Benches clear after Jose Fernandez hits first career home run, spits in vicinity of Chris Johnson

When the Miami Marlins announced Wednesday would mark Jose Fernandez's final start of the season, we knew the game would gain some extra attention and take on a little more meaning considering how great a story Fernandez has been throughout his rookie season. I mean after all, Fernandez has cemented himself as not only a Rookie of the Year candidate in the National League — he enters the clubhouse early as the favorite over Los Angeles Dodgers outfielder Yasiel Puig — but a Cy Young candidate as well.

Given his youth — he recently turned 21 — his obvious competitive nature and his success this season, Fernandez's emotions were going to be high as he took the hill. That much we could anticipate. We just didn't expect that those emotions could or would escalate to the level they did during the game.

It seemed to begin boiling over in the top half of the sixth inning when Atlanta Braves rookie Evan Gattis — a terrific story in his own right — took Fernandez deep for a solo home run. That would be the only run Fernandez allowed in seven innings — he earned his 12th victory in Miami's 5-2 win — but he clearly took exception to the extra second or two Gattis took to admire his home run. Hey, the kid doesn't like losing a single battle when he's out there, and on those rare occasions he does he doesn't want to be shown up. It's understandable.

As the inning continued, Chris Johnson was a flyout victim for Fernandez, but as he returned to the first base dugout there appeared to be a verbal exchange with Fernandez. A little extra fuel for a fire that was already burning quite strong.

We move ahead to bottom of the inning. In what proved to be his final at-bat of the season, Fernandez muscled up for his first career home run — a no doubter to left center field — and let's just say he took a second or two beyond what Gattis did to admire his own power. The message Fernandez was sending was pretty clear, but I don't think the Braves appreciated the delivery. Then as Fernandez slowly jogged around the bases, he appeared to spit on the ground or at the feet of Johnson as he approached third base.

Whether there was intent behind it or not, it didn't look good, and when Fernandez arrived at the plate an angry Brian McCann was there to greet him. Johnson wasn't far behind. A heated exchange and the emptying of both benches followed.

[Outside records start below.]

-- ==== Sys2Proof/Tests/Slice0.lean ====
section
/-! SUPPORT. Sys2Proof/Tests/Slice0.lean: small checks of the model against the manual's examples and tables, and states that meet
the hypotheses of the statements. -/

namespace Sys2Proof.Tests

open Sys2Proof.Machine

set_option Elab.async false

/-! ### States the tests start from -/

/-- The device in READY with node 5, all else as after power-on. -/
def ready : State := (State.reset.setReg Obj.DEVICE_STATE 0 dsReady).setReg Obj.NODE_NUMBER 0 5

/-- A plan image of one NOP slot of 4 beats in a step of 8, for context 0: header, slot, facet set. -/
def imageBytes : Bytes :=
  leBytes 64 (0x9020504C * 2 ^ 480 + 0x0100 * 2 ^ 464 + 8 * 2 ^ 424 + 1 * 2 ^ 384 + 1 * 2 ^ 352 + 64 * 2 ^ 288 + 128 * 2 ^ 256
    + 96 * 2 ^ 224 + 128 * 2 ^ 192 + 128 * 2 ^ 160 + 128 * 2 ^ 128 + 7 * 2 ^ 64)
    ++ leBytes 32 (0xFFF * 2 ^ 228 + 0xFFF * 2 ^ 216 + 0 * 2 ^ 168 + 4 * 2 ^ 152) ++ leBytes 32 1

/-- READY with that image at offset 0 of context 0. -/
def planned : State := (ready.ctxWrite 0 0 imageBytes).2

/-- The plan of `planned`, loaded. -/
def loaded : State := (planned.planLoad 0).2

/-- Its plan runs, with its step open. -/
def running : State := (loaded.setReg Obj.PLAN_STATE 0 planRunning).setPlan 0 { loaded.plan 0 with opened := true }

/-- The device in LOCKED as master, with an epoch armed. -/
def locked : State :=
  ((((ready.setReg Obj.CADENCE_STATE 0 csLocked).setReg Obj.BEAT_MASTER_PRIORITY 0 1).setReg Obj.BEAT_MASTER_NODE 0 5).setCad
    { ready.cad with armed := some 9 })

/-- Spoke 0 is UP, to node 6. -/
def spoked : State := (ready.setReg Obj.SPOKE_STATE 0 spUp).setReg Obj.SPOKE_PEER 0 6

/-- A marker of a master at node 6, of beat 40. -/
def marker6 : Marker :=
  { masterNode := 6, masterPriority := 9, hops := 0, beatNumber := 40, edgeSec := 3, edgeNs := 7, turnaround := 0, period := 50000,
    epochStart := 0, lock := 2 }

/-! ### 02_beat_and_time -/

theorem some_pair {α β : Type} (x : Option α × β) (h : x.1.isSome = true) : x = (some (x.1.get h), x.2) :=
  Prod.ext (Option.some_get h).symm rfl

theorem test_plan_image_reads :
    (planned.readImage 0 0).1.map (fun i => (i.header.stepBeats, i.slots.length, i.header.planId)) = some (8, 1, 7) := by decide +kernel

theorem meets_LoadAndArmPlacePlan_load :
    ∃ im r, Takes planned (.host 0) Obj.PLAN_CONTROL 0 true ∧ planned.readImage 0 (planned.reg Obj.PLAN_ADDR 0) = (some im, r)
      ∧ r.loadRefusal 0 im = 0 := by
  have h : (planned.readImage 0 (planned.reg Obj.PLAN_ADDR 0)).1.isSome = true := by decide +kernel
  exact ⟨_, _, by unfold Takes; decide +kernel, some_pair _ h, by decide +kernel +revert⟩

theorem meets_LoadAndArmPlacePlan_arm :
    let s := (loaded.setReg Obj.PLAN_START_BEAT 0 100).setReg Obj.CADENCE_STATE 0 csLocked
    Takes s (.host 0) Obj.PLAN_CONTROL 0 true ∧ s.armRefusal 0 = 0 := by unfold Takes; decide +kernel

theorem meets_PlanLeavesItsState :
    let s := running.setPlan 0 { running.plan 0 with opened := false }
    Takes running (.host 0) Obj.PLAN_CONTROL 0 true ∧ running.planState 0 = planRunning ∧ (running.plan 0).opened = true
      ∧ running.waitsRight ∧ Takes s (.host 0) Obj.PLAN_CONTROL 0 true ∧ s.planState 0 = planRunning
      ∧ (s.plan 0).opened = false ∧ s.waitsRight ∧ Takes loaded (.host 0) Obj.PLAN_CONTROL 0 true
      ∧ loaded.planState 0 ≠ planRunning ∧ loaded.waitsRight := by unfold Takes State.waitsRight; decide +kernel

theorem meets_EdgesAdvanceBeatAndTime :
    locked.Calm ∧ locked.cadState ≠ csStopped ∧ ready.Calm ∧ ready.cadState = csStopped ∧ locked.cad.armed = some 9
      ∧ locked.isMaster = true ∧ ready.isMaster = false ∧ ready.cad.ppsSeen = false ∧ locked.cad.ppsSeen = false
      ∧ locked.reg Obj.PPS_DELAY_NS < 1000000000 := by unfold State.Calm; decide +kernel

/-- R30: after 2^48 - 1 the beat counter wraps to 0. -/
theorem test_beat_wraps :
    (match exec .beatEdge (locked.setReg Obj.BEAT_COUNT 0 (2 ^ 48 - 1)) with | .next t => t.beat | _ => 1) = 0 := by decide +kernel

/-- R31, R473: a period of 3,999 ns is out of range. -/
theorem test_period_range :
    (match exec (.beatPeriodNsWrite (.host 0) 3999) ready with | .next t => t.out | _ => []) = [.answer (.host 0) (Obj.BEAT_PERIOD_NS.key 0) Abort.VALUE_RANGE] := by decide +kernel

theorem meets_CadenceFollowsItsState :
    let s := (spoked.setReg Obj.CADENCE_STATE 0 csAcquiring).setCad { spoked.cad with peers := [(0xFF, marker6)], goodRun := 16 }
    let u := (((spoked.setReg Obj.CADENCE_STATE 0 csLocked).setReg Obj.BEAT_UPSTREAM_SPOKE 0 0).setReg Obj.BEAT_MASTER_NODE 0 6).setCad
      { spoked.cad with peers := [(0, marker6)] }
    Takes ready (.host 0) Obj.BEAT_PERIOD_NS 0 false ∧ Takes ready (.host 0) Obj.BEAT_EPOCH_START_SEC 0 false
      ∧ s.cadState = csAcquiring ∧ 16 ≤ s.cad.goodRun ∧ tfind s.cad.peers (s.reg Obj.BEAT_UPSTREAM_SPOKE) = some marker6
      ∧ (ready.setReg Obj.CADENCE_STATE 0 csHoldover).cadState = csHoldover
      ∧ (locked.setCad { locked.cad with ppsSeen := true }).isMaster = true ∧ u.cad.peers = [(0, marker6)]
      ∧ u.reg Obj.BEAT_UPSTREAM_SPOKE = 0 ∧ u.reg Obj.BEAT_MASTER_PRIORITY = 0 ∧ u.isMaster = false ∧ u.cadState = csLocked := by
  unfold Takes; decide +kernel

theorem meets_MarkersAndHeartbeatsAreFollowed :
    let n := (spoked.setCad { spoked.cad with peers := tset spoked.cad.peers 0 marker6, arrivals := tset spoked.cad.arrivals 0 20 }).elect
    let q := (spoked.setReg Obj.SPOKE_STATE 3 spUp).setCad { spoked.cad with peers := [(0, { marker6 with hops := 0 })] }
    let k := (q.setCad { q.cad with peers := tset q.cad.peers 3 { marker6 with hops := 4 }, arrivals := tset q.cad.arrivals 3 20 }).elect
    let c := (spoked.setReg Obj.CADENCE_STATE 0 csLocked).setCad { spoked.cad with period := 600000 }
    [true].head? = some true ∧ spoked.spokeUp 0 = true ∧ n.isMaster = false ∧ n.reg Obj.BEAT_UPSTREAM_SPOKE = 0 ∧ n.cadState = csStopped
      ∧ marker6.epochStart = 0 ∧ spoked.reg Obj.SPOKE_ASYM_NS 0 = 0 ∧ (c.spoke 0).heartbeats = (0, 0) ∧ q.spokeUp 3 = true ∧ k.reg Obj.BEAT_UPSTREAM_SPOKE ≠ 3
      ∧ c.spokeUp 0 = true ∧ c.cadState ≠ csStopped ∧ 500000 < c.cad.period ∧ (c.spoke 0).paused = false
      ∧ spoked.reg Obj.SPOKE_PEER 0 ≠ 0xFFFF ∧ spoked.nodeLost (spoked.reg Obj.SPOKE_PEER 0) = false
      ∧ (tfind q.cad.peers 0).isSome = true ∧ spoked.hup.tx = []
      ∧ spoked.fab.reqs = [] := by decide +kernel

There was some bumping during the conference and maybe a few light shoves, but it didn't develop much beyond words and animated gestures on Johnson's part.

Obviously there were a few breaches of etiquette and unwritten rules that were violated on both sides that needed to discussed, but if I had to guess it's probably the spitting that took it to the next level. Again, it may not have been intentional, but it didn't look good and will require some explanation.

With that said, I'm not going to come down on him too hard on Fernandez. When you mix youth and maybe a little immaturity with the emotions and pressures of baseball, regrettable actions happen. It doesn't matter how old you are or how much experience you have, sometimes the game just gets the best of you. There's a lesson to be learned though, and the lesson is that while showing emotions is fine, knowing the line and keeping them in check is big part of showing your respect for the game and earning respect among your peers.

Based on his comments following the game, it appears he gets that.


"I feel I don't deserve to be here, because this isn't high school no more," the rookie pitcher said. "This is a professional game, and we should be professional players. I think that never should happen. I'm embarrassed, and hopefully that will never happen again."

Again, Fernandez wasn't alone is stirring the pot. Gattis, Johnson and even McCann to an extent had a hand in it as well, but it's good to hear that he knows he pushed it to another level when he could have easily squashed it. Good for him. Good for baseball, too, because he's a star the game can be built around for many years to come.